How choose audio fingerprint algorithm to create a cooperative music database?

1.5k Views Asked by At

I need to create a cooperative music identification service. Every user will have an option to fingerprint a song and send it to the server with its meta information. At the beginning the service database will be empty and every time a music fingerprint will be received meta data for the song will be updated (the server will assign meta data to a finger print based on majority choise if different user will send different information for the same fingerprint).

I need to calculate a fingerprint for the whole song, I do not need to identify a song from just a fraction.

The fingerprint should not be 100% accurate. I will be happy if two song file will receive the same fingerprint just if the same file is encoded with different compression rate. A low level of noise independence will be a plus.

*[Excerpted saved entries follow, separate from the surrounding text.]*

-- ==== Sys2Proof/Machine/Matrix.lean ====
section
/-!
DEFINITION. The matrix instructions acl, mma, adrn, abyp and ast as they issue (R221 to R227, R230 to R237): quarters, operand
capture and the reservation-table entries they take.
-/

namespace Sys2Proof.Machine

/-! Pairs (R102). -/

/-- The SUB of the pair two slots form (R102, R151); none for two that form no pair. -/
def pairOf (x y : Slot) : Option Nat :=
  match x.kind, y.kind with
  | .mxfp4, .mxfp4 => some 0 | .bs4, .bs4 => some 1 | .fp8, .fp8 => some 2 | .mxfp8, .mxfp8 => some 3
  | .fp16, .fp16 => some 4 | .bf16, .bf16 => some 4 | .int8, .int8 => some 5 | .int8, .tern => some 6 | .fp64, .fp64 => some 7
  | _, _ => none

/-- Depth, columns and accumulators of a pass, and whether it accumulates in INT40, by SUB. -/
def pairK (sub : Nat) : Nat :=
  match sub with
  | 0 => 128 | 1 => 128 | 4 => 32 | 7 => 4 | _ => 64
def pairN (sub : Nat) : Nat := if sub = 6 then 64 else 16
def pairInt (sub : Nat) : Bool := sub = 5 || sub = 6

/-- The accumulators an mma names from a(d). -/
def accsOf (sub d : Nat) : List Nat := if sub = 6 then [d, d + 1, d + 2, d + 3] else if sub = 7 then [d, d + 1] else [d]

/-- Whether ACCK of some named accumulator disagrees with the kind (R231). -/
def kindDisagrees (tm : Team) (accs : List Nat) (int : Bool) : Bool := accs.any (fun a => tm.acck.getLsbD a != int)

/-- The format mismatch of an mma (R231, R232). -/
def mmaMismatch (cx : Ctx) (e : FX) : Bool :=
  let x := cx.launch.slot e.sla.toNat
  let d := e.d.toNat
  let sub := e.sub.toNat
  pairOf x (cx.launch.slot e.slb.toNat) != some sub || (sub = 6 && 12 < d) || (sub = 7 && d % 2 = 1) ||
    kindDisagrees cx.team (accsOf sub d) (pairInt sub) || (e.byp && (x.kind.block ≠ 0 || x.xform = 2))

/-- The accumulators a drain reads, of a pair (R235): ternary results are drained one accumulator at a time. -/
def drainAccs (sub d : Nat) : List Nat := if sub = 7 then [d, d + 1] else [d]

/-- The format mismatch of a drain (R235). -/
def drainMismatch (cx : Ctx) (e : FX) : Bool :=
  match pairOf (cx.launch.slot e.sla.toNat) (cx.launch.slot e.slb.toNat) with
  | none => true
  | some sub => (sub = 7 && e.d.toNat % 2 = 1) || kindDisagrees cx.team (drainAccs sub e.d.toNat) (pairInt sub)

/-! Quarters (R221). -/

/-- The aligned quarters of a group, by quarter position, then TID (R220). -/
def quartersOf (ts : List Thread) : List Nat :=
  let all := (ts.map (fun t => t.key.tid / 8)).eraseDups
  (List.range 4).flatMap (fun q => all.filter (fun n => n % 4 = q))

/-- Members of an aligned quarter, and the lane of a thread in it. -/
def inQuarter (n : Nat) (ts : List Thread) : List Thread := ts.filter (fun t => t.key.tid / 8 = n)

/-- What a quarter instruction does at issue (R221, R222): each taking-part quarter whose participating lanes all pass `lane` asks for
one operation, with the operands `vals` captures; `now_` is the effect at issue of one quarter. Where `absent`, the operand names a
scratchpad the team does not own, a check of every member (R327): those not enabled trap here, the others at its place in `lane`. -/
def quarterIssue (s : State) (cx : Ctx) (i : Instr) (g : Guard) (mismatch absent : Bool) (lane : Thread → Option (Nat × Nat × Bool))
    (rd wr : Nat → List Nat) (vals : List Thread → List Nat) (now_ : Nat → State → State) : State :=
  let (bad, rest) := kindTraps cx false mismatch
  let parts := (quartersOf rest).map (fun n => (n, (inQuarter n rest).filter (fun t => enabled t g)))
  let traps := parts.flatMap (fun p => p.2.filterMap (fun t => (lane t).map (fun c => (t, { cx.info t c.1 with addr := c.2.1, wr := c.2.2 }))))
  let go := parts.filter (fun p => !p.2.isEmpty && p.2.all (fun t => (lane t).isNone))
  let asks := go.map (fun p =>
    { tid := (p.2.map (·.key.tid)).headD 0, lanes := p.2.map (·.key.tid), quarter := p.1 % 4,
      owners := (inQuarter p.1 rest).map (·.key.tid), rd := rd (p.1 % 4), wr := wr (p.1 % 4), vals := vals p.2 : Ask })
  let off := if absent then (rest.filter (fun t => !enabled t g)).map (fun t => (t, cx.info t 0x05)) else []
  issueEngine s cx i { traps := bad ++ off ++ traps, asks := asks, now_ := fun s => go.foldl (fun s p => now_ (p.1 % 4) s) s }

/-! Masks (R226). -/

/-- The mask pair of an instruction, as read at issue. -/
def maskPair (s : State) (cx : Ctx) (e : FX) : Nat × Nat :=
  ((s.readS cx.team.key (2 * e.msel.toNat)).toNat, (s.readS cx.team.key (2 * e.msel.toNat + 1)).toNat)

/-- The end of the kept depths. -/
def depthEnd (m2 k : Nat) : Nat := if m2 / 2 ^ 24 % 256 = 0 then k else m2 / 2 ^ 24 % 256

/-- Whether a mask pair is out of range for a depth. -/
def maskBad (m2 k : Nat) : Bool := m2 / 2 ^ 32 ≠ 0 || k < m2 / 2 ^ 24 % 256 || depthEnd m2 k < m2 / 2 ^ 16 % 256

/-- The depth of the pair two slots form. -/
def pairDepth (cx : Ctx) (e : FX) : Nat := match pairOf (cx.launch.slot e.sla.toNat) (cx.launch.slot e.slb.toNat) with
  | some sub => pairK sub
  | none => 0

/-- The operand-range check of a mask pair. -/
def maskTrap (s : State) (cx : Ctx) (e : FX) : Option (Nat × Nat × Bool) :=
  if e.men && maskBad (maskPair s cx e).2 (pairDepth cx e) then some (0x09, 0, false) else none

/-! acl (R230). -/

/-- The accumulators acl clears. -/
def aclAccs (x : Slot) (d : Nat) : List Nat := if x.kind == .fp64 then [d, d + 1] else [d]

/-- Bits of a header field set or cleared for some accumulators. -/
def markAccs (v : BitVec 16) (accs : List Nat) (on : Bool) : BitVec 16 :=
  let m := BitVec.ofNat 16 ((accs.map (fun a => 2 ^ a)).foldl (· + ·) 0)
  if on then v ||| m else v &&& ~~~m

/-- acl (R230): ACCK is set when it issues; the rows are cleared in team issue order. -/
def execAcl (f : FX) (s : State) : Out :=
  issue s (fun cx => .acl (cx.fx f)) (fun cx =>
    let e := cx.fx f
    let x := cx.launch.slot e.sla.toNat
    let d := e.d.toNat
    let accs := aclAccs x d
    quarterIssue s cx (.acl e) f.g (x.kind == .fp32 || x.kind == .tern || (x.kind == .fp64 && d % 2 = 1)) false (fun _ => none)
      (fun _ => []) (fun q => accs.map (fun a => accRes a q) ++ accs.map accsRes) (fun _ => [])
      (fun _ s => s.modTeam cx.team.key (fun tm => { tm with acck := markAccs tm.acck accs (x.kind == .int8) })))

/-! mma (R225 to R233). -/

/-- A row of A in registers from r (R225): eight registers, four for FP64. -/
def rowOf (s : State) (t : Thread) (r n : Nat) : Nat := joinW 64 ((List.range n).map (fun j => regN s t (r + j)))

/-- The A scale bytes of row m of a lane as a number (R225). -/
def rowScales (s : State) (t : Thread) (e : FX) (m : Nat) : Nat :=
  match e.sub.toNat with
  | 0 => regN s t e.c.toNat / 2 ^ (32 * m) % 2 ^ 32
  | 3 => regN s t e.c.toNat / 2 ^ (16 * m) % 2 ^ 16
  | 1 => rowOf s t (e.c.toNat + 2 * m) 2
  | _ => 0

/-- The operands an mma captures: sixteen A rows and their scales (zero for a lane that does not participate), the mask pair, kb and
tb, TGEN of the tile, and the duplication map (R225, R226, R233, R234). -/
def mmaVals (s : State) (cx : Ctx) (e : FX) (ts : List Thread) : List Nat :=
  let x := cx.launch.slot e.sla.toNat
  let n := if e.sub = 7 then 4 else 8
  let lane := fun (r : Nat) => ts.find? (fun t => t.key.tid % 8 = r / 2)
  let row := fun (r : Nat) => match lane r with
    | some t => if e.byp then 0 else rowOf s t (e.a.toNat + n * (r % 2)) n
    | none => 0
  let scs := fun (r : Nat) => match lane r with
    | some t => if e.byp then 0 else rowScales s t e (r % 2)
    | none => 0
  let dup := x.xform = 2 && !e.byp
  let c := match ts with
    | t :: _ => if dup then regN s t e.c.toNat else 0
    | [] => 0
  let (m1, m2) := maskPair s cx e
  (List.range 16).map row ++ (List.range 16).map scs ++ [m1, m2, c % 2 ^ 32, c / 2 ^ 32, (vget cx.team.tgen e.b.toNat 0).toNat] ++
    (if dup then (List.range x.xcnt).map (dupEntry x cx.team.scr) else [])

/-- mma (R231). -/
def execMma (f : FX) (s : State) : Out :=
  issue s (fun cx => .mma (cx.fx f)) (fun cx =>
    let e := cx.fx f
    let accs := accsOf e.sub.toNat e.d.toNat
    quarterIssue s cx (.mma e) f.g (mmaMismatch cx e) false (fun _ => maskTrap s cx e)
      (fun q => tileRes e.b.toNat :: (if e.byp then [tileRes (e.c.toNat + q)] else []) ++ accs.map accsRes)
      (fun q => accs.map (fun a => accRes a q)) (mmaVals s cx e) (fun _ s => s))

/-! Drains (R235 to R237). -/

/-- The accumulators a drain of the named slots reads. -/
def drainReads (cx : Ctx) (e : FX) (q : Nat) : List Nat :=
  (drainAccs ((pairOf (cx.launch.slot e.sla.toNat) (cx.launch.slot e.slb.toNat)).getD 0) e.d.toNat).map (fun a => accRes a q)

/-- adrn (R235). -/
def execAdrn (f : FX) (s : State) : Out :=
  issue s (fun cx => .adrn (cx.fx f)) (fun cx =>
    let e := cx.fx f
    quarterIssue s cx (.adrn e) f.g (drainMismatch cx e) false (fun _ => none) (drainReads cx e) (fun _ => []) (fun _ => []) (fun _ s => s))

/-- abyp (R236): each quarter that writes a tile advances its TGEN (R224). -/
def execAbyp (f : FX) (s : State) : Out :=
  issue s (fun cx => .abyp (cx.fx f)) (fun cx =>
    let e := cx.fx f
    quarterIssue s cx (.abyp e) f.g (drainMismatch cx e) false (fun _ => none) (drainReads cx e) (fun q => [tileRes (e.a.toNat + q)])
      (fun _ => [])
      (fun q s => s.modTeam cx.team.key (fun tm => { tm with tgen := vset tm.tgen (e.a.toNat + q) (vget tm.tgen (e.a.toNat + q) 0 + 1) })))

/-- The element width in bits of a drain type. -/
def drainW (e : FX) : Nat := match tyOfCode e.b.toNat with
  | some t => tyW t
  | none => 8

/-- Columns that one bit of CMASK keeps under the pair two slots form (R226): four for ternary. -/
def maskGrain (x y : Slot) : Nat := if pairOf x y = some 6 then 4 else 1

/-- The elements of a quarter's lane that an ast writes (R237): row m, column and address; g columns to a bit of CMASK. -/
def astElems (e : FX) (g q lane va stride m1 m2 : Nat) : List (Nat × Nat × Nat) :=
  (List.range 2).flatMap (fun m =>
    if e.men && !(Nat.testBit m1 (16 * q + 2 * lane + m)) then []
    else (List.range 16).filterMap (fun col =>
      if e.men && !(Nat.testBit m2 (col / g)) then none else some (m, col, (va + m * stride + col * (drainW e / 8)) % 2 ^ 64)))

/-- The checks of one lane's ast (R237). -/
def astTrap (s : State) (cx : Ctx) (e : FX) (t : Thread) : Option (Nat × Nat × Bool) :=
  let va := regN s t e.a.toNat
  let vc := regN s t e.c.toNat
  let w := drainW e / 8
  match maskTrap s cx e with
  | some c => some c
  | none =>
    if vc / 2 ^ 32 ≠ 0 then some (0x09, 0, false)
    else if va % w ≠ 0 || vc % w ≠ 0 then some (0x11, va, true)
    else if noScratch cx e.sp then some (0x05, 0, false)
    else
      let (m1, m2) := maskPair s cx e
      let grain := maskGrain (cx.launch.slot e.sla.toNat) (cx.launch.slot e.slb.toNat)
      let elems := astElems e grain (t.key.tid / 8 % 4) (t.key.tid % 8) va vc m1 m2
      (firstRunTrap cx e.sp (elems.map (fun x => (x.2.2, w)))).map (fun c => (c.1, c.2, true))

/-- ast (R237). -/
def execAst (f : FX) (s : State) : Out :=
  issue s (fun cx => .ast (cx.fx f)) (fun cx =>
    let e := cx.fx f
    let (m1, m2) := maskPair s cx e
    let addrs := fun (ts : List Thread) => [m1, m2] ++ (List.range 8).flatMap (fun l => match ts.find? (fun t => t.key.tid % 8 = l) with
      | some t => [regN s t e.a.toNat, regN s t e.c.toNat]
      | none => [0, 0])
    quarterIssue s cx (.ast e) f.g (drainMismatch cx e) (noScratch cx e.sp) (astTrap s cx e) (drainReads cx e) (fun _ => []) addrs (fun _ s => s))

end Sys2Proof.Machine
end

Silence at the begining or the end of the song will be not a problem, I should remove them using standard silence suppression algorithm (and also in this case a do not need very precise result).

I know there are some opensource library like: http://echoprint.me/ and https://acoustid.org/ but these libraries are excessive for my needs, because if I understood correctly they can identify a song from just a part, and this will create a heavy database. I need an algorithm that will give me a not too heavy (some kb) fingerprint for the whole song.

Which is the simplest and fastest algorithm I can use?

Thanks to all

1

There are 1 best solutions below

0
Gfy On

I suggest you use the AcoustID project. Your description matches this project on a lot of points. Only some of their approaches are different from what you suggest.

Can the service identify short audio snippets?

No, it can't. The service has been designed for identifying full audio files. We would like to eventually support also this use case, but it's not a priority at the moment. Note that even when this will be implemented, it will be still intended for matching the original audio (e.g. for the purpose of tracklisting a long audio stream), not audio with background noise recorded on a phone.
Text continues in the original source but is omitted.